* _LISTED RECORDS_
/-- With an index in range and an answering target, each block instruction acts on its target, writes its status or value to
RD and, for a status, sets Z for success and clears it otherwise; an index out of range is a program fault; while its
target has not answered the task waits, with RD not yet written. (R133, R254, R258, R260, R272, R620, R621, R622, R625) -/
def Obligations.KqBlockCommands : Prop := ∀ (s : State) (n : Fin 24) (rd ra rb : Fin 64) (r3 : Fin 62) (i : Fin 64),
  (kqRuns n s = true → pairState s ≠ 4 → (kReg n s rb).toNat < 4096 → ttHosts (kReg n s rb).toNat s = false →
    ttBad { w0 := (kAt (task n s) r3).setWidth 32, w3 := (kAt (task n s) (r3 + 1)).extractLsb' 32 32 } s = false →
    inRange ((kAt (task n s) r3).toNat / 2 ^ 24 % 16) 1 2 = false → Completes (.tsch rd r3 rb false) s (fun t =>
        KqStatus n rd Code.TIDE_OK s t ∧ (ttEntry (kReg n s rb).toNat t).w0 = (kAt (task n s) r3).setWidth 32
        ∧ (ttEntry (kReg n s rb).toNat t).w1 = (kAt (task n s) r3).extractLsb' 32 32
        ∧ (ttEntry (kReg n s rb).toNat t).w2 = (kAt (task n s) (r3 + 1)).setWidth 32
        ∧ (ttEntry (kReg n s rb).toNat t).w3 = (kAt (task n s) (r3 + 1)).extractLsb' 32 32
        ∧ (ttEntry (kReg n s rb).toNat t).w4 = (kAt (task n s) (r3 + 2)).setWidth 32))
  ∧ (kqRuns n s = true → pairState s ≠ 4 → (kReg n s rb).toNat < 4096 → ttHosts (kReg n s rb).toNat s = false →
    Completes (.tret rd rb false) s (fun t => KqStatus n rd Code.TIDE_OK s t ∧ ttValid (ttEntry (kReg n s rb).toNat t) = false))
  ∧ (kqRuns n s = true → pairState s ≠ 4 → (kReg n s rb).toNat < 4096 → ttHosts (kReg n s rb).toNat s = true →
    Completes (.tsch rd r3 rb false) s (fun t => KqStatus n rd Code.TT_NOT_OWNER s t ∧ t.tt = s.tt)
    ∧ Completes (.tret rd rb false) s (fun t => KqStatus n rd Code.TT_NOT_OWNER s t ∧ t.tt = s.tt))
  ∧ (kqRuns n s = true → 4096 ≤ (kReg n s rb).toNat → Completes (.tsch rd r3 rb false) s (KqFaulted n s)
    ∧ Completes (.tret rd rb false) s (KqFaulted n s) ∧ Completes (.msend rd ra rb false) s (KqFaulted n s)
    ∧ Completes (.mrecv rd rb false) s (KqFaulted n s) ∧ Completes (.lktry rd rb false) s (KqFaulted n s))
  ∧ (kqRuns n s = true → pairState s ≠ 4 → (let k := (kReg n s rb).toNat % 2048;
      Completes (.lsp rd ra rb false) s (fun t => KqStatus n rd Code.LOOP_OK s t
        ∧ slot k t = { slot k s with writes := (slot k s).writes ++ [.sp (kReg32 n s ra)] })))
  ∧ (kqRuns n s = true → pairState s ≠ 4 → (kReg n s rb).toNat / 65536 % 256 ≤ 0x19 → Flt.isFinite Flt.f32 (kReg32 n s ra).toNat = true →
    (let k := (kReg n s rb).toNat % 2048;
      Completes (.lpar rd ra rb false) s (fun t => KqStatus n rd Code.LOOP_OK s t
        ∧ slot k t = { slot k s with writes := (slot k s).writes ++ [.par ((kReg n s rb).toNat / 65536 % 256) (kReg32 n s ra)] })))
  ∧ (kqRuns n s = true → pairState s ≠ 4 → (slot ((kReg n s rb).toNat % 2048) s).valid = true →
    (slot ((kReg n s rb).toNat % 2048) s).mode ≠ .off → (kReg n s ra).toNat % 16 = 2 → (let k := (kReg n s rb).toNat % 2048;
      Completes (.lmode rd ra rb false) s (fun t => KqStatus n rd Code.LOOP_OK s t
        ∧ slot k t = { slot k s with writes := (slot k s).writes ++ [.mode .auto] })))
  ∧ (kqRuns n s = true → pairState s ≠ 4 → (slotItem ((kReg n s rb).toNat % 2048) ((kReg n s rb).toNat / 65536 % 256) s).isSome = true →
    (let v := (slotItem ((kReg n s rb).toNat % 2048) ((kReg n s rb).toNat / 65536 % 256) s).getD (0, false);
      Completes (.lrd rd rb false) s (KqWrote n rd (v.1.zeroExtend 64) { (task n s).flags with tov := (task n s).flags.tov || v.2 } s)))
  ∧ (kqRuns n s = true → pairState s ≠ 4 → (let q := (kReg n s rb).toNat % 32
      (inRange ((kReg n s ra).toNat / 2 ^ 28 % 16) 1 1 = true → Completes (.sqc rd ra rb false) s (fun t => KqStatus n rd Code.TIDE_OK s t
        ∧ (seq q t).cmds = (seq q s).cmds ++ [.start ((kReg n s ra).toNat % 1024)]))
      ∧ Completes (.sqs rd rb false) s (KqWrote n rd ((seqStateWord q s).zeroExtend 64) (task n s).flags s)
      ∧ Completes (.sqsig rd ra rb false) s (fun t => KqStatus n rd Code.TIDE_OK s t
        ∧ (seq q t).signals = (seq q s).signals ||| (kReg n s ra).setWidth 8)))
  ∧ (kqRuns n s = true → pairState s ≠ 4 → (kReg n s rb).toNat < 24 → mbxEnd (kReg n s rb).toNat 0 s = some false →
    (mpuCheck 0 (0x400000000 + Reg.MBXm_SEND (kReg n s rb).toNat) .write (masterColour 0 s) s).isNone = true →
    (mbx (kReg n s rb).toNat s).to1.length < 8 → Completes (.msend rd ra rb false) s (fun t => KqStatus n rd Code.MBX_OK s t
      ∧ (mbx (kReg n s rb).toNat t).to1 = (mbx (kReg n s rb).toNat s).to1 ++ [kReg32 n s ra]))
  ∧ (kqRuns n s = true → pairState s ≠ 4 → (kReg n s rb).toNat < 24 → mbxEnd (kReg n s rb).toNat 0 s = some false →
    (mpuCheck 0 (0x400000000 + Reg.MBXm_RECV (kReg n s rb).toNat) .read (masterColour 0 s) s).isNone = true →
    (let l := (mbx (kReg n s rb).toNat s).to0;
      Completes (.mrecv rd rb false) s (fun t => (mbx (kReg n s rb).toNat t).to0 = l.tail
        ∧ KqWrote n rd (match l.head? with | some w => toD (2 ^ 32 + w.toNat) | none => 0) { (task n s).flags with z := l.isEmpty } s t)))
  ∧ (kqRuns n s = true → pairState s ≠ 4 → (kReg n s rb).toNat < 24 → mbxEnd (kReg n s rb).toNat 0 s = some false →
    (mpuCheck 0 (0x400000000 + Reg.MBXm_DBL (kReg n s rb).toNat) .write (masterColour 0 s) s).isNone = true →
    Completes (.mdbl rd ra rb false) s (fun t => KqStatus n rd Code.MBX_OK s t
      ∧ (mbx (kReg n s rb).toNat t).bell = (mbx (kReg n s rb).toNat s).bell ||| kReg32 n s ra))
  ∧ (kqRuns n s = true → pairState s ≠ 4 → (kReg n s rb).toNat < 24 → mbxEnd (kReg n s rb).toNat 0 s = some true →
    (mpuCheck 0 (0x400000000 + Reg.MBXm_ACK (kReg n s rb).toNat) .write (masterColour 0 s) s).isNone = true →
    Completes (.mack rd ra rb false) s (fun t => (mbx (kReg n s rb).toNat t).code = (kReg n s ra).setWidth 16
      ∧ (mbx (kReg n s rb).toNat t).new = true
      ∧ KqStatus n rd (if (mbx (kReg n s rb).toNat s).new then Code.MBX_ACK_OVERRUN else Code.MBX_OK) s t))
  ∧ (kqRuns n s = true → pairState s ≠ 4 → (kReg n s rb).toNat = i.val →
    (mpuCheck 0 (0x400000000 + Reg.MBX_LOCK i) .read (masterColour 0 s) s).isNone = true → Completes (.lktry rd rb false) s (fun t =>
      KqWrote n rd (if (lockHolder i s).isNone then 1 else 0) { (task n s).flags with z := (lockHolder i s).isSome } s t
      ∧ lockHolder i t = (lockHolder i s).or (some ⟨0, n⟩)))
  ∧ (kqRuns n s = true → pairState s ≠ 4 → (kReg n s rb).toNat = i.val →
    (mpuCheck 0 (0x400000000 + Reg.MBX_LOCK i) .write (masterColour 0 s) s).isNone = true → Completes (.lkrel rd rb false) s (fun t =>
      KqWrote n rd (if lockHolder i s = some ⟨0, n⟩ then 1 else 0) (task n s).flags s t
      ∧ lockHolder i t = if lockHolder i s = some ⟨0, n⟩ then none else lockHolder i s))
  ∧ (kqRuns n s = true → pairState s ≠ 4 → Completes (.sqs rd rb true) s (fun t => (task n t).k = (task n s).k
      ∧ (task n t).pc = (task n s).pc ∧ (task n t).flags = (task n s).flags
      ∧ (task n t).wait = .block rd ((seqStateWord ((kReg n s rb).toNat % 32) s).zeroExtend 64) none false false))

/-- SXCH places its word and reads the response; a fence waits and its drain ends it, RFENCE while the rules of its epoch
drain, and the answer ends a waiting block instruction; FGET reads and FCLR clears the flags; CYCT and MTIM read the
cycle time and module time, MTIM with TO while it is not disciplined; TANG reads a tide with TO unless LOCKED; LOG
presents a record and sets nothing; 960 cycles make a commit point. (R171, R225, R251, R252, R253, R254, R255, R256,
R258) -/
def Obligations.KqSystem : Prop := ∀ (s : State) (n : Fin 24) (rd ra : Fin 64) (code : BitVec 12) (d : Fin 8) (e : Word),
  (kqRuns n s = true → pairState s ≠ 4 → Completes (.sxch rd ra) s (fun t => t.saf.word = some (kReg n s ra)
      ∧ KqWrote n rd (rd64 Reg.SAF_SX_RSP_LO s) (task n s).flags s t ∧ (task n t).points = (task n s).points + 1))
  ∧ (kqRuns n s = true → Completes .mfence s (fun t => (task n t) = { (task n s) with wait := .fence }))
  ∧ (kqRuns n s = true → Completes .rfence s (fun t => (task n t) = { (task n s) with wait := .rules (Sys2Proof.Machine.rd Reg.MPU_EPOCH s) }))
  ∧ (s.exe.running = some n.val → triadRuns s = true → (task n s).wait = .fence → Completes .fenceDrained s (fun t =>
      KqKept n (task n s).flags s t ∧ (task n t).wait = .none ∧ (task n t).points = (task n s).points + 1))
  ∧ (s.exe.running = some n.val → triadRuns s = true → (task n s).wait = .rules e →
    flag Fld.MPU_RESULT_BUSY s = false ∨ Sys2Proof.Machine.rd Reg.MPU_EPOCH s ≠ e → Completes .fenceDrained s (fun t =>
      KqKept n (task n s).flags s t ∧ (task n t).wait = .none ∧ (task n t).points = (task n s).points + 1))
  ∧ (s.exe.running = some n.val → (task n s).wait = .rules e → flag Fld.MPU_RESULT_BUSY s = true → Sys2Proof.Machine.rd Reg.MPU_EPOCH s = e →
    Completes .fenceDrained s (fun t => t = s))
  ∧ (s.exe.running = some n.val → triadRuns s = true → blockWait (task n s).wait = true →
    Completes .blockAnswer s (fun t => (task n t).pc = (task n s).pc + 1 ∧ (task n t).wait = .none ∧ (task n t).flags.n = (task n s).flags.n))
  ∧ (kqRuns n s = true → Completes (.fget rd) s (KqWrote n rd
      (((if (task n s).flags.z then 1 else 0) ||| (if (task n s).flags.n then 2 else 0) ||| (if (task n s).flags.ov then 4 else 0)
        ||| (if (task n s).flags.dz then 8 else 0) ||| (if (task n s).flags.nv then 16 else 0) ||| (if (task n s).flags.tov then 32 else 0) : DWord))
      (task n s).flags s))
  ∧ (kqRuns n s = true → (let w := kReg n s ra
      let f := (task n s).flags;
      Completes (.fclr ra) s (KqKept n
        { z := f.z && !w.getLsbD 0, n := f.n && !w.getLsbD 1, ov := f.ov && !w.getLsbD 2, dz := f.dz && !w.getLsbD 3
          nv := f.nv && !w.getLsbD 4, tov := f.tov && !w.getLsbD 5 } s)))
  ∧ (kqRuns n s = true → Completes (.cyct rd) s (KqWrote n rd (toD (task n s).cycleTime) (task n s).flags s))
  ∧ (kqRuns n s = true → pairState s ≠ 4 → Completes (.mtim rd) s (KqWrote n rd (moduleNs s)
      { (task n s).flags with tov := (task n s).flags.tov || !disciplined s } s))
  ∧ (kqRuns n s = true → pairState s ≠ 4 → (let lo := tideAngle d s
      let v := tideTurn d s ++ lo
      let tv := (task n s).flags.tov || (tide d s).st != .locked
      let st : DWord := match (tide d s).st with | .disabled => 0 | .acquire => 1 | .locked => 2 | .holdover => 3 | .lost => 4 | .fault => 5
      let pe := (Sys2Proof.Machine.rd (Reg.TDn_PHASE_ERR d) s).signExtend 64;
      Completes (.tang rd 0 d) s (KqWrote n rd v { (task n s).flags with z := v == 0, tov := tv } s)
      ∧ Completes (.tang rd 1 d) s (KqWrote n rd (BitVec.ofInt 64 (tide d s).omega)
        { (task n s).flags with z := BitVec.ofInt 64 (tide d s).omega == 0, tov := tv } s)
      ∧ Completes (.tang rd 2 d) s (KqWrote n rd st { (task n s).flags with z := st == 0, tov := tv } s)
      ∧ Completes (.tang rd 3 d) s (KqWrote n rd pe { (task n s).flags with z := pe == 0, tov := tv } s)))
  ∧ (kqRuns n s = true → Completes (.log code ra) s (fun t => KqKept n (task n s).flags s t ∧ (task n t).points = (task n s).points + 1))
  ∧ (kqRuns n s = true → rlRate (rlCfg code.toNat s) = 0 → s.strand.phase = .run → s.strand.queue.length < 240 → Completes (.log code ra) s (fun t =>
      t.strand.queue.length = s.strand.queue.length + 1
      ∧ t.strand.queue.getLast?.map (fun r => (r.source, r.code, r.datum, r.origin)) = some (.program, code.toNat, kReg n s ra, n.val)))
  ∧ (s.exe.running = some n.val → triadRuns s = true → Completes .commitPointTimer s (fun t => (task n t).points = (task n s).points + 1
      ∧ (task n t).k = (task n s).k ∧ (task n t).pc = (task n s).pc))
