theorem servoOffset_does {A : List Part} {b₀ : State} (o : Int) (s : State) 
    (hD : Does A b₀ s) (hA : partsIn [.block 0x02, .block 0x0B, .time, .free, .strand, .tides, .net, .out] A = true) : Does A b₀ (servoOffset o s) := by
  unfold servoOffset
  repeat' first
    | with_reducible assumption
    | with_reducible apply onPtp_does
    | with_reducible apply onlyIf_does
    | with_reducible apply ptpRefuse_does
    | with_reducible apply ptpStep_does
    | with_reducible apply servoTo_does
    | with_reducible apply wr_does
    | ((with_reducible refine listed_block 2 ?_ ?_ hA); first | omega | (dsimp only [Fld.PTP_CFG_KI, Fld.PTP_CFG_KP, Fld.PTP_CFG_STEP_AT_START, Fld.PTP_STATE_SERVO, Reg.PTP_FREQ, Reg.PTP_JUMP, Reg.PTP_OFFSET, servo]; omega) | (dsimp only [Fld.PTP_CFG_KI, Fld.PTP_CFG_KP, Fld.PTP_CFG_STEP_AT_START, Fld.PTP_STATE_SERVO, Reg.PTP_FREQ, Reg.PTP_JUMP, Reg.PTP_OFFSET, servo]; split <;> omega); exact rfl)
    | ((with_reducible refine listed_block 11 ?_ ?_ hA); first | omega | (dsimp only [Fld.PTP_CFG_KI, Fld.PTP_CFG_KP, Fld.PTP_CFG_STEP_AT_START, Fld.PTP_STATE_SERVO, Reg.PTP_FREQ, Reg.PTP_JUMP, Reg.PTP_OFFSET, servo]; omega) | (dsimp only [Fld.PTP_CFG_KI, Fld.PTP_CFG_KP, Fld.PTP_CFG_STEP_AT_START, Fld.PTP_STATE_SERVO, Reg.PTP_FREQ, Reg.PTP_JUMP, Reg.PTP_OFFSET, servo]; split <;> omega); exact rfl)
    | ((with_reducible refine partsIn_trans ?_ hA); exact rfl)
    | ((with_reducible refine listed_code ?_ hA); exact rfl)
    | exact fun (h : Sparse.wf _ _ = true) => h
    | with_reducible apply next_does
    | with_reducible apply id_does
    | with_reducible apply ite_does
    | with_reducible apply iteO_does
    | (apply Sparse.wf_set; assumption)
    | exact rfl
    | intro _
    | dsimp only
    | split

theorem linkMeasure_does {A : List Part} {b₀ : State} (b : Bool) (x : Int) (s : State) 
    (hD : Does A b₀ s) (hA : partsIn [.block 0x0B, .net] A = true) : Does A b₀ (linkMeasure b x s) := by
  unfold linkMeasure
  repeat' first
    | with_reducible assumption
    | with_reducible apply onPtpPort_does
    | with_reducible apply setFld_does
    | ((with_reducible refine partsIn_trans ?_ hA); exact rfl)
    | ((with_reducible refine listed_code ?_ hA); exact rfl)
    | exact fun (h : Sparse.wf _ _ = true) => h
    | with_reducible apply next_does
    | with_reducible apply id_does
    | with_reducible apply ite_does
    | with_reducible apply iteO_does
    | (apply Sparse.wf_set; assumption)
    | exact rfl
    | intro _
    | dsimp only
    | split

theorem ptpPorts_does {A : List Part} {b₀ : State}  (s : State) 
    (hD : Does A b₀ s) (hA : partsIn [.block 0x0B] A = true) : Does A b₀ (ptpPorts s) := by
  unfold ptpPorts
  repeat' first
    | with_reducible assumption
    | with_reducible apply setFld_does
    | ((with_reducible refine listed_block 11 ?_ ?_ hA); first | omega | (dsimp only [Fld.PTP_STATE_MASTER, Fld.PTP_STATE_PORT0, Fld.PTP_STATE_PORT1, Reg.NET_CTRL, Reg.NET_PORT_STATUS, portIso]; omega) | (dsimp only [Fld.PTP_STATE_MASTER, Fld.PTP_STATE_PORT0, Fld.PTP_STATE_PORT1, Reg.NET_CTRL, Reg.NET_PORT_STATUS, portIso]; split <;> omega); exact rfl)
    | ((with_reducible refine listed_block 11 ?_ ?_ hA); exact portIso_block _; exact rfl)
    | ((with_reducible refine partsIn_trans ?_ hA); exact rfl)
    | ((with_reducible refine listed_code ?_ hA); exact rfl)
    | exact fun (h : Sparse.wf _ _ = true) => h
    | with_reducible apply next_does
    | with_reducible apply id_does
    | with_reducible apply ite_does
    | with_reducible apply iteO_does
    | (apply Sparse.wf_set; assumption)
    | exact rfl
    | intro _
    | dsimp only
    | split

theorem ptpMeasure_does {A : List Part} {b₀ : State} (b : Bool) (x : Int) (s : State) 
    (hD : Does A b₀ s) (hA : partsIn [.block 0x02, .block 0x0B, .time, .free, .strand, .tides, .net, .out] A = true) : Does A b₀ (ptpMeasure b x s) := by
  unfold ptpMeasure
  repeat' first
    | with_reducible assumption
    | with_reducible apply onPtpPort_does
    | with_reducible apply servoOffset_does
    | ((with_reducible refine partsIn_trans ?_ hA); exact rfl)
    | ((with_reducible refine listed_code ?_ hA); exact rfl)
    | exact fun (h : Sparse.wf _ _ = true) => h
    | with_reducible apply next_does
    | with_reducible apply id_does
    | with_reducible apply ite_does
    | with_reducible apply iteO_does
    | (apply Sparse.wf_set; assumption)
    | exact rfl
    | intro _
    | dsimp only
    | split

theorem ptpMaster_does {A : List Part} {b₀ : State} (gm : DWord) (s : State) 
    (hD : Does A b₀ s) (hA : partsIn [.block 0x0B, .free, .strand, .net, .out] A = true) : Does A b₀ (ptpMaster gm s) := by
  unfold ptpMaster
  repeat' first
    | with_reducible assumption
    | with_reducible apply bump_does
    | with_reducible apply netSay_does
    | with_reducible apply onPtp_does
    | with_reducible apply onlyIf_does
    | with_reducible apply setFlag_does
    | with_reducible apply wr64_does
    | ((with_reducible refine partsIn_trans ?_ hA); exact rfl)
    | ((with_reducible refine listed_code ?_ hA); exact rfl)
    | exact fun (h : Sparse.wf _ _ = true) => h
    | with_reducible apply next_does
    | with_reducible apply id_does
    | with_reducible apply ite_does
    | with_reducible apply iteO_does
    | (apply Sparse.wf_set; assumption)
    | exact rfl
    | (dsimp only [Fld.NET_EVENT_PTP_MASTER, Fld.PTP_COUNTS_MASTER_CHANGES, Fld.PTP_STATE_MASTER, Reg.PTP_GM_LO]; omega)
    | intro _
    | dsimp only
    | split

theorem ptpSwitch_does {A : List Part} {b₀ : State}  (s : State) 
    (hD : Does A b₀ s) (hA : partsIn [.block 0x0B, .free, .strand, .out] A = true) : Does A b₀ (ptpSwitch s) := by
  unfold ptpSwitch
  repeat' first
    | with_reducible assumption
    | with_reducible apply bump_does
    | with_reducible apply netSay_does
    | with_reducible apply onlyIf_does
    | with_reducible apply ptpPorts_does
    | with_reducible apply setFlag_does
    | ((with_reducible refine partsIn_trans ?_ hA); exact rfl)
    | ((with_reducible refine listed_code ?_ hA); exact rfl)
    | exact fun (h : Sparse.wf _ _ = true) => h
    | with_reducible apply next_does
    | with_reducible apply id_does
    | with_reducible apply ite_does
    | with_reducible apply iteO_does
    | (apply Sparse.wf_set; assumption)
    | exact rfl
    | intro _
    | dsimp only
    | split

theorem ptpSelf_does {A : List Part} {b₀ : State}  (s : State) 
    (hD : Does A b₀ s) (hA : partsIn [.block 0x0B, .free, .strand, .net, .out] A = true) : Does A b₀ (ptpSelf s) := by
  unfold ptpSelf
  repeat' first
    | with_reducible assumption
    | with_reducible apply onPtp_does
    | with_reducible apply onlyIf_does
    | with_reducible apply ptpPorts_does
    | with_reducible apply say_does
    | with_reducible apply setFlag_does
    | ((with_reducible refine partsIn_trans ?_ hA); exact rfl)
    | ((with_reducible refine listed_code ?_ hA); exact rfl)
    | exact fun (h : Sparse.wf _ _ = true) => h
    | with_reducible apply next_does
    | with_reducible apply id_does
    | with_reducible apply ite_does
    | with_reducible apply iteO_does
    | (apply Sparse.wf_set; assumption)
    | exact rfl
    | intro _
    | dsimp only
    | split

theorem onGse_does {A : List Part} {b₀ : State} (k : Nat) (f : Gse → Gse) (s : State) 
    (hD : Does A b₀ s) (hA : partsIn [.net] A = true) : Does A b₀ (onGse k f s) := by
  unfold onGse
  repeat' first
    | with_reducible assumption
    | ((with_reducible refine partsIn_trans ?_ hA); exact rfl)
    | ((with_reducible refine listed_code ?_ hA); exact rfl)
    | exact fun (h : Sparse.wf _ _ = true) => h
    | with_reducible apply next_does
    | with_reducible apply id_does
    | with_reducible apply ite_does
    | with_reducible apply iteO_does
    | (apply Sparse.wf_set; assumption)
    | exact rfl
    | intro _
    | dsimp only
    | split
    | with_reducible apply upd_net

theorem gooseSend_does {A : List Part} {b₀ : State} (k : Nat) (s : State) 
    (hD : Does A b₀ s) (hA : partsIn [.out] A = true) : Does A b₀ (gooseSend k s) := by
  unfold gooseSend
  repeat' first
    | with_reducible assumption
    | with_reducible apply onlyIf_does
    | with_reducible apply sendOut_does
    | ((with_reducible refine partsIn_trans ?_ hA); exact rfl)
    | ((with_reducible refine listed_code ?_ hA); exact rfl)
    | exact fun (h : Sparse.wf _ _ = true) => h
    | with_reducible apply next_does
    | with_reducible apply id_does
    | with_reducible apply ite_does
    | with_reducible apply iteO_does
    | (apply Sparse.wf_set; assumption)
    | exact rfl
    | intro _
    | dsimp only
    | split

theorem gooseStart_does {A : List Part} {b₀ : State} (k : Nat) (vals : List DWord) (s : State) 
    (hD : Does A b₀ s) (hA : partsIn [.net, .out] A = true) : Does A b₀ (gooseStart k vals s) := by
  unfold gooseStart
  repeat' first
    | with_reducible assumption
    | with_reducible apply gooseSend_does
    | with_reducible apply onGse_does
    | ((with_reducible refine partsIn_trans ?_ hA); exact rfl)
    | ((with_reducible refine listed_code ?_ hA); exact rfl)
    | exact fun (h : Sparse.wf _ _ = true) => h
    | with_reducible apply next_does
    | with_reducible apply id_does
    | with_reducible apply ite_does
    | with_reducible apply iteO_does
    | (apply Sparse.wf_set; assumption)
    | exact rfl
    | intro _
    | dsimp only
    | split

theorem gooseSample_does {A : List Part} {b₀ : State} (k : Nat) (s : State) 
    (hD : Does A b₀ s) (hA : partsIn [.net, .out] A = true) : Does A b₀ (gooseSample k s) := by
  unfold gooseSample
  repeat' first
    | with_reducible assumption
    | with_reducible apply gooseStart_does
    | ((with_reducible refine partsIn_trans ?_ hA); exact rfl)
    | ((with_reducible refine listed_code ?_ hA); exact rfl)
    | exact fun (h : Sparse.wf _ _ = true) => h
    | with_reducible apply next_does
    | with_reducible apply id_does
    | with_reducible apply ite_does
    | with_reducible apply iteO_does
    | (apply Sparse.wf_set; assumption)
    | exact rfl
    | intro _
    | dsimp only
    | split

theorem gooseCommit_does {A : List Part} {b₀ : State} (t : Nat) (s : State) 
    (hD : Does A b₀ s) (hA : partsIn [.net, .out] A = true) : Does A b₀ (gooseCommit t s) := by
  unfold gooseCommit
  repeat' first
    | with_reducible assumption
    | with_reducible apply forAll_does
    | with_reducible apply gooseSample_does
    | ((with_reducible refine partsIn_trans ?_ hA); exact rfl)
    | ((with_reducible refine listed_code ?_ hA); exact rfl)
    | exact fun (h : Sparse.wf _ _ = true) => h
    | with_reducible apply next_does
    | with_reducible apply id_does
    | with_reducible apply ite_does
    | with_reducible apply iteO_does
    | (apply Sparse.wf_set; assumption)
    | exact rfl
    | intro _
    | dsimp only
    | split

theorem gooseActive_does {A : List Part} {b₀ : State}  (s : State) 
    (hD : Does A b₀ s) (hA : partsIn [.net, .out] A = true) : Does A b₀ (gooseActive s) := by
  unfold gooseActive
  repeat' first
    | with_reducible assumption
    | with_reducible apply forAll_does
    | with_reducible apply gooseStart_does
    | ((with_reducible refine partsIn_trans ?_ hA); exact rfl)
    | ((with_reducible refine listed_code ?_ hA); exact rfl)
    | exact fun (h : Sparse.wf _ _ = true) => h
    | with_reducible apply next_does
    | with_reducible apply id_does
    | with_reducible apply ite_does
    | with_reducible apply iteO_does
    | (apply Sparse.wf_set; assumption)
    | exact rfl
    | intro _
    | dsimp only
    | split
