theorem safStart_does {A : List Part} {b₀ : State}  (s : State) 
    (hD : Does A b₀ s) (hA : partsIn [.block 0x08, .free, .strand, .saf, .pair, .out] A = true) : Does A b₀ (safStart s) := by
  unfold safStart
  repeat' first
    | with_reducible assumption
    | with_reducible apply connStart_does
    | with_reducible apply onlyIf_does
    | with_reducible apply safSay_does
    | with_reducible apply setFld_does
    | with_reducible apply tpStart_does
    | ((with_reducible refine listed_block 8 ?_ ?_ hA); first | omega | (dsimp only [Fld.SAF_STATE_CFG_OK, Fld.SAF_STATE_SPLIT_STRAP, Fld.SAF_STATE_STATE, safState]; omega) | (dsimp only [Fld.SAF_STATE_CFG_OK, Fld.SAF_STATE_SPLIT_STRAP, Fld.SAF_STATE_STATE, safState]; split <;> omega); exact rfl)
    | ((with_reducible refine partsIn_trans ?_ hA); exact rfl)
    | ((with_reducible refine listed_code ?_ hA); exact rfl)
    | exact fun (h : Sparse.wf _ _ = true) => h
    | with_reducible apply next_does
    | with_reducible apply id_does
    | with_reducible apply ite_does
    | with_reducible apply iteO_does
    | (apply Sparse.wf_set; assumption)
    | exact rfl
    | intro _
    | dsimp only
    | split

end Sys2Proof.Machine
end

* _WORK TO COMPLETE_
Going through the listing above, tally the lines that contain the word "triadRuns" and report the total alone.

* _TASK RESPONSE_
4